If the former, then I can at least understand your point, though I would
disagree (I think that going through a simulation like this is a very
interesting way to teach kids about economics and power, and I wish I'd had
teachers who spent that much attention on trying to teach their students
things they felt were important in life).

If the latter, than it sounds like you misunderstood what the teachers did and
why they did it. They were _not_ primarily interested in the organizing a
system that would merely provide kids with equitable access to toys in the
playroom.

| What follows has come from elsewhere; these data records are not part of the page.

-- ==== Sys2Proof/Config.lean ====
section
/-! DEFINITION. What the spec leaves open and the model leaves free (no body, so no proof can lean on a value), and the
fixed figures of this silicon (R194). -/

namespace Sys2Proof.Config

/-- FREE VALUE (log entry 6). The frequency sample of a measurement over which no raw time elapsed: R29 divides by
`Rt` and states no result for an `Rt` of 0. It is applied to the line time and the raw time elapsed. -/
opaque offsetOverNoRawTime : Int → Int → Int

/-- FREE VALUE (log entry 7). The request code (`false`) or tag (`true`) that a reply carries when the request frame
taken is too short to hold one: R191 has the reply carry them "as they stood in the frame" and states none then. -/
opaque byteNotInFrame : Bool → BitVec 8

/-- FREE VALUE (log entry 28). What a reply or notice carries for a number that does not fit the bytes its layout gives it
(the value of a SAT sample far from hub time, which R25 holds without limit, in the 8 bytes of R199): no rule states those
bytes. It is applied to the width in bytes and the number. -/
opaque numberBeyondWidth : Nat → Int → Nat

/-- The part number that IDENT reports (R194). -/
def partNumber : Nat := 4820

/-- The silicon revision code (section 0.1, R194). -/
def revisionCode : Nat := 2

end Sys2Proof.Config
end

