/-- The return fields of a long ECHO (Figure 11-7): offset in ns (3 bytes, signed), accuracy in ns (2 bytes) and the
validity byte. -/
structure ReturnFields where
  offset   : BitVec 24
  accuracy : BitVec 16
  validity : Byte
  deriving DecidableEq, Repr

/-- The fields of an ECHO (Figure 11-7): the turnaround in ns and, in a long echo, the return fields. -/
structure EchoFields where
  turnaround : BitVec 32
  ret        : Option ReturnFields
  deriving DecidableEq, Repr

/-- What a response says (Figure 11-7). -/
inductive Response where
  | echo (fields : EchoFields)
  | leave
  | distress
  | enrol (identity : Identity) (wish : Option Address)
  deriving DecidableEq, Repr

/-- The wish byte of an ENROL: an address, or 0xFF for none (Figure 11-7). -/
def wishOf (b : Byte) : Option (Option Address) :=
  if h : b.toNat < 4 then some (some ⟨b.toNat, h⟩) else if b.toNat = 255 then some none else none

/-- The response of a kind byte and the payload bytes after it (Figure 11-7); `none` when they are not one. -/
def decodeResponse (bytes : List Byte) : Option Response :=
  match bytes with
  | [] => none
  | kind :: body =>
    if responseLength kind.toNat = some bytes.length then
      match kind.toNat with
      | 0x11 => some (.echo { turnaround := BitVec.ofNat 32 (numberOf body), ret := none })
      | 0x12 =>
        some (.echo
          { turnaround := BitVec.ofNat 32 (numberOf (body.take 4))
            ret :=
              some
                { offset := BitVec.ofNat 24 (numberOf ((body.drop 4).take 3))
                  accuracy := BitVec.ofNat 16 (numberOf ((body.drop 7).take 2)), validity := body.getD 9 0 } })
      | 0x20 => some .leave
      | 0x30 => some .distress
      | 0x40 => (wishOf (body.getD 6 0)).map (.enrol (BitVec.ofNat 48 (numberOf (body.take 6))))
      | _ => none
    else none

/-- The error shown by the data bytes received of a response, in the order of their arrival: RANGE at the kind byte or the
wish byte, CHECKSUM at the checksum character (R125). -/
def responseFault (openSlot : Bool) (bytes : List Byte) : Option SlotError :=
  match bytes with
  | [] => none
  | k :: _ =>
    match responseLength k.toNat with
    | none => some .range
    | some len =>
      if ¬ kindTaken openSlot k.toNat then some .range
      else if k.toNat = 0x40 ∧ 8 ≤ bytes.length ∧ ¬ ((bytes.getD 7 0).toNat ≤ 3 ∨ (bytes.getD 7 0).toNat = 255) then some .range
      else if len + 1 ≤ bytes.length ∧ byteSum (bytes.take (len + 1)) ≠ 0 then some .checksum
      else none

/-- The characters that the port receives of a response: as many payload bytes as its kind byte fixes, and the checksum
character (R125). -/
def receivedOf (characters : List LineChar) : List LineChar :=
  match characters with
  | [] => []
  | kind :: _ => characters.take ((responseLength (dataOf kind).toNat).getD 0 + 1)

/-- The error that ends a response at the last of the characters given: CHECKSUM when it has no stop bit, and otherwise what
its data bytes show (R125, R200; log entry 38 on a byte that shows both). -/
def endingError (openSlot : Bool) (characters : List LineChar) : Option SlotError :=
  match characters.getLast? with
  | none => none
  | some c => if stopsRight c then responseFault openSlot (characters.map dataOf) else some .checksum

/-- The error that ends a response, at the first of its characters that shows one (R125). -/
def responseError (openSlot : Bool) (characters : List LineChar) : Option SlotError :=
  (receivedOf characters).inits.findSome? (endingError openSlot)

/-- The response that the characters received make when it is accepted: it is complete, shows no error, and so has a good
checksum and a kind that the slot takes (R125, R200). -/
def acceptedResponse (openSlot : Bool) (characters : List LineChar) : Option Response :=
  if responseError openSlot characters = none then decodeResponse ((receivedOf characters).map dataOf).dropLast
  else none

/-- The fields of the accepted ECHO that the characters make, if they make one. -/
def acceptedEcho (characters : List LineChar) : Option EchoFields :=
  match acceptedResponse false characters with
  | some (.echo fields) => some fields
  | _ => none

/-- The return offset, a signed number of ns (Figure 11-7). -/
def ReturnFields.offsetNs (r : ReturnFields) : Int := r.offset.toInt

/-- Whether an echo reports return-reference validity: a validity byte of 1 (R200). -/
def ReturnFields.valid (r : ReturnFields) : Bool := r.validity == 1

/-! ## Reference messages (R201) -/

/-- A start character: its ninth bit is set (R201). -/
def startsMessage (c : SerialChar) : Bool := c.getLsbD 8

/-- The byte of a character whose ninth bit is clear (R201). -/
def messageByte (c : SerialChar) : Byte := c.extractLsb' 0 8

/-- One character at a serial input whose messages have `length` bytes: what is open after it, and the message that it
makes whole. A start character begins a message, and interrupts an open one; a byte with no message open is ignored
(R201). -/
def receiveCharacter (length : Nat) (c : SerialChar) (current : Option OpenMessage) :
    Option OpenMessage × Option OpenMessage :=
  if startsMessage c then (some {}, none)
  else match current with
    | none => (none, none)
    | some m =>
      let m := { m with bytes := m.bytes ++ [messageByte c] }
      if length ≤ m.bytes.length then (none, some m) else (some m, none)

/-- Characters at a serial input in the order of their arrival: what is open after them, and the messages that they make
whole (R201). -/
def receiveCharacters (length : Nat) : List SerialChar → Option OpenMessage → Option OpenMessage × List OpenMessage
  | [], current => (current, [])
  | c :: rest, current =>
    let first := receiveCharacter length c current
    let others := receiveCharacters length rest first.1
    (others.1, first.2.toList ++ others.2)

/-- The fields of a ToD message. -/
structure TodMessage where
  seconds  : Nat
  tracking : Bool
  estimate : Int
  scale    : Int
  sound    : Bool     -- its checksum is good
  deriving DecidableEq, Repr

/-- A whole ToD message: the 14 bytes after its start character. -/
def decodeTod (bytes : List Byte) : Option TodMessage :=
  if bytes.length = 14 then
    some { seconds := numberOf (bytes.take 6), tracking := bytes.getD 6 0 == 1,
           estimate := numberOf ((bytes.drop 7).take 4), scale := signedNumberOf ((bytes.drop 11).take 2),
           sound := byteXor bytes == 0 }
  else none

/-- The fields of a PKT sample message. -/
structure PktMessage where
  sequence : Nat
  valid    : Bool
  offset   : Int
  bound    : Int
  sound    : Bool     -- its checksum is good
  deriving DecidableEq, Repr

/-- A whole PKT sample message: the 15 bytes after its start character. -/
def decodePkt (bytes : List Byte) : Option PktMessage :=
  if bytes.length = 15 then
    some { sequence := (bytes.getD 0 0).toNat, valid := bytes.getD 1 0 == 1,
           offset := signedNumberOf ((bytes.drop 2).take 8), bound := numberOf ((bytes.drop 10).take 4),
           sound := byteXor bytes == 0 }
  else none

end Sys2Proof.Machine
end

They were interested in teaching the children their own version of
how economics and social justice should be understood _in real life_ , a
version which many people (including me) take issue with for its fundamental
lack of awareness of how wealth is created, and the effects of a system of
organization on that wealth creation process.

------
duncanr
The kids in the post add value by building more complex structures out of the
raw materials, no? Does the author of the article think we have an infinite
supply of raw materials? I read the original article as an experiment into
control of raw materials rather than an experiment of added value vs. zero-
sum.

As much as economists may dislike it, these arguments seem to always boil down
to 'who has control of the raw materials'; those that are empowered are happy
with the current system, and those that are not empowered are not. The
efficiencies of the market, and whether it's zero-sum or not, would seem to be
a secondary concern for most participants.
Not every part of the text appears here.